What the task asks >> Below is a block of records; repeat all of them exactly.

[[ Data for this exercise, beginning ]]

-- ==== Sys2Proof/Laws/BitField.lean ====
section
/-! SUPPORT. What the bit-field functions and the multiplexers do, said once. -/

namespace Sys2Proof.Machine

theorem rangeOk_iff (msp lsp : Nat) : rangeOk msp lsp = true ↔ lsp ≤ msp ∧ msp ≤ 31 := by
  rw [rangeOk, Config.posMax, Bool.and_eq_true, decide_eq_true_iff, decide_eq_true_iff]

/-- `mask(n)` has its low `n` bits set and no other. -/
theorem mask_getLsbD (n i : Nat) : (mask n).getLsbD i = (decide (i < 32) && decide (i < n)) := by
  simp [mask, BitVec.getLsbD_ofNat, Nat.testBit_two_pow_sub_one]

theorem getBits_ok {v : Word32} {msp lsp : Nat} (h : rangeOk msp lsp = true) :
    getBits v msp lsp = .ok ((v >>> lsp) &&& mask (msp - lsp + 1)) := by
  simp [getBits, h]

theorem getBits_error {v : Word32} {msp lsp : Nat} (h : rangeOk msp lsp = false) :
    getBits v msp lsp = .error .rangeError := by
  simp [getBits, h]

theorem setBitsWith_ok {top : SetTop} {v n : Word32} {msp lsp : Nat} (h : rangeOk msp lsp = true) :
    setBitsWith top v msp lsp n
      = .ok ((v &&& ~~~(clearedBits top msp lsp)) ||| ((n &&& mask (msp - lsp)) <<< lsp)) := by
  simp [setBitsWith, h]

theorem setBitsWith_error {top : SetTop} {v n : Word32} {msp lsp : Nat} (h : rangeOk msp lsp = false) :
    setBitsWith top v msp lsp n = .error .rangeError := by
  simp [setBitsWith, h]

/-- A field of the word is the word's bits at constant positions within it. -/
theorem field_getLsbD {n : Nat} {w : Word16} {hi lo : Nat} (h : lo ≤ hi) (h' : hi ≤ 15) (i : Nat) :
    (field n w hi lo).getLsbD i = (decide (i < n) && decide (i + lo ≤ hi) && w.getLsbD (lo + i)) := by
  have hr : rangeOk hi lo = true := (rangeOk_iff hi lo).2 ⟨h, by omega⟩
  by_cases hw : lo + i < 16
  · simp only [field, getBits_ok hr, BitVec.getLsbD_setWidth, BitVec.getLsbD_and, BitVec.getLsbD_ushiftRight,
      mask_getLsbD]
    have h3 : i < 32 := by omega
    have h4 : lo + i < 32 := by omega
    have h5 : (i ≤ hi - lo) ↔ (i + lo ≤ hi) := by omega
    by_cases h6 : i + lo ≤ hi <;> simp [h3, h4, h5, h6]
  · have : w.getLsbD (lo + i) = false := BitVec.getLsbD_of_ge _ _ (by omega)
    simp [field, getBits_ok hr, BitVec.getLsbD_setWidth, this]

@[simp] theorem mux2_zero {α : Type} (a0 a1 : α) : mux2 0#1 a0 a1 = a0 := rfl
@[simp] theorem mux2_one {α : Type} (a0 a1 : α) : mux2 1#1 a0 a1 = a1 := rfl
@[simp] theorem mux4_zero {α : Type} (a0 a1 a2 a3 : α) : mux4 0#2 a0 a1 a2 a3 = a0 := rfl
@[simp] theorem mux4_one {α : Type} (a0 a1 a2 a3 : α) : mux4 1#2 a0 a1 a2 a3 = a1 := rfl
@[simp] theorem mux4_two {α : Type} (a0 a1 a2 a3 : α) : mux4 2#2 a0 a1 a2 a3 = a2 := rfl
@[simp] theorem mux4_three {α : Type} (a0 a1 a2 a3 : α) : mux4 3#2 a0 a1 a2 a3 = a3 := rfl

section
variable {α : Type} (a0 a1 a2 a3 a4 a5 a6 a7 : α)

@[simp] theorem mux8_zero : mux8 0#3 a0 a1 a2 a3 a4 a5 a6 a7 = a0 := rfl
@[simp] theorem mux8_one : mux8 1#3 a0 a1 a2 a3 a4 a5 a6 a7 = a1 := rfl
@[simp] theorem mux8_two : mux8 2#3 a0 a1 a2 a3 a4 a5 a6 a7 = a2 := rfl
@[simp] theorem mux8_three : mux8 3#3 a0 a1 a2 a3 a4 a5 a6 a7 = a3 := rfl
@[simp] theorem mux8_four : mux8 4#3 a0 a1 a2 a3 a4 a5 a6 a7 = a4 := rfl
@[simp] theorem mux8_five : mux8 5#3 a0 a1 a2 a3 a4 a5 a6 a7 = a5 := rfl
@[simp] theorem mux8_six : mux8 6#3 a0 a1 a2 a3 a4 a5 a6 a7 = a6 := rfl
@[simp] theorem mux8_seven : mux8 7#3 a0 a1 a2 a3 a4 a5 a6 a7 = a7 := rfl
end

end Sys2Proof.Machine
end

[[ Data for this exercise, end ]]

Solved exercise >>
-- ==== Sys2Proof/Laws/BitField.lean ====
section
/-! SUPPORT. What the bit-field functions and the multiplexers do, said once. -/

namespace Sys2Proof.Machine

theorem rangeOk_iff (msp lsp : Nat) : rangeOk msp lsp = true ↔ lsp ≤ msp ∧ msp ≤ 31 := by
  rw [rangeOk, Config.posMax, Bool.and_eq_true, decide_eq_true_iff, decide_eq_true_iff]

/-- `mask(n)` has its low `n` bits set and no other. -/
theorem mask_getLsbD (n i : Nat) : (mask n).getLsbD i = (decide (i < 32) && decide (i < n)) := by
  simp [mask, BitVec.getLsbD_ofNat, Nat.testBit_two_pow_sub_one]

theorem getBits_ok {v : Word32} {msp lsp : Nat} (h : rangeOk msp lsp = true) :
    getBits v msp lsp = .ok ((v >>> lsp) &&& mask (msp - lsp + 1)) := by
  simp [getBits, h]

theorem getBits_error {v : Word32} {msp lsp : Nat} (h : rangeOk msp lsp = false) :
    getBits v msp lsp = .error .rangeError := by
  simp [getBits, h]

theorem setBitsWith_ok {top : SetTop} {v n : Word32} {msp lsp : Nat} (h : rangeOk msp lsp = true) :
    setBitsWith top v msp lsp n
      = .ok ((v &&& ~~~(clearedBits top msp lsp)) ||| ((n &&& mask (msp - lsp)) <<< lsp)) := by
  simp [setBitsWith, h]

theorem setBitsWith_error {top : SetTop} {v n : Word32} {msp lsp : Nat} (h : rangeOk msp lsp = false) :
    setBitsWith top v msp lsp n = .error .rangeError := by
  simp [setBitsWith, h]

/-- A field of the word is the word's bits at constant positions within it. -/
theorem field_getLsbD {n : Nat} {w : Word16} {hi lo : Nat} (h : lo ≤ hi) (h' : hi ≤ 15) (i : Nat) :
    (field n w hi lo).getLsbD i = (decide (i < n) && decide (i + lo ≤ hi) && w.getLsbD (lo + i)) := by
  have hr : rangeOk hi lo = true := (rangeOk_iff hi lo).2 ⟨h, by omega⟩
  by_cases hw : lo + i < 16
  · simp only [field, getBits_ok hr, BitVec.getLsbD_setWidth, BitVec.getLsbD_and, BitVec.getLsbD_ushiftRight,
      mask_getLsbD]
    have h3 : i < 32 := by omega
    have h4 : lo + i < 32 := by omega
    have h5 : (i ≤ hi - lo) ↔ (i + lo ≤ hi) := by omega
    by_cases h6 : i + lo ≤ hi <;> simp [h3, h4, h5, h6]
  · have : w.getLsbD (lo + i) = false := BitVec.getLsbD_of_ge _ _ (by omega)
    simp [field, getBits_ok hr, BitVec.getLsbD_setWidth, this]

@[simp] theorem mux2_zero {α : Type} (a0 a1 : α) : mux2 0#1 a0 a1 = a0 := rfl
@[simp] theorem mux2_one {α : Type} (a0 a1 : α) : mux2 1#1 a0 a1 = a1 := rfl
@[simp] theorem mux4_zero {α : Type} (a0 a1 a2 a3 : α) : mux4 0#2 a0 a1 a2 a3 = a0 := rfl
@[simp] theorem mux4_one {α : Type} (a0 a1 a2 a3 : α) : mux4 1#2 a0 a1 a2 a3 = a1 := rfl
@[simp] theorem mux4_two {α : Type} (a0 a1 a2 a3 : α) : mux4 2#2 a0 a1 a2 a3 = a2 := rfl
@[simp] theorem mux4_three {α : Type} (a0 a1 a2 a3 : α) : mux4 3#2 a0 a1 a2 a3 = a3 := rfl

section
variable {α : Type} (a0 a1 a2 a3 a4 a5 a6 a7 : α)

@[simp] theorem mux8_zero : mux8 0#3 a0 a1 a2 a3 a4 a5 a6 a7 = a0 := rfl
@[simp] theorem mux8_one : mux8 1#3 a0 a1 a2 a3 a4 a5 a6 a7 = a1 := rfl
@[simp] theorem mux8_two : mux8 2#3 a0 a1 a2 a3 a4 a5 a6 a7 = a2 := rfl
@[simp] theorem mux8_three : mux8 3#3 a0 a1 a2 a3 a4 a5 a6 a7 = a3 := rfl
@[simp] theorem mux8_four : mux8 4#3 a0 a1 a2 a3 a4 a5 a6 a7 = a4 := rfl
@[simp] theorem mux8_five : mux8 5#3 a0 a1 a2 a3 a4 a5 a6 a7 = a5 := rfl
@[simp] theorem mux8_six : mux8 6#3 a0 a1 a2 a3 a4 a5 a6 a7 = a6 := rfl
@[simp] theorem mux8_seven : mux8 7#3 a0 a1 a2 a3 a4 a5 a6 a7 = a7 := rfl
end

end Sys2Proof.Machine
end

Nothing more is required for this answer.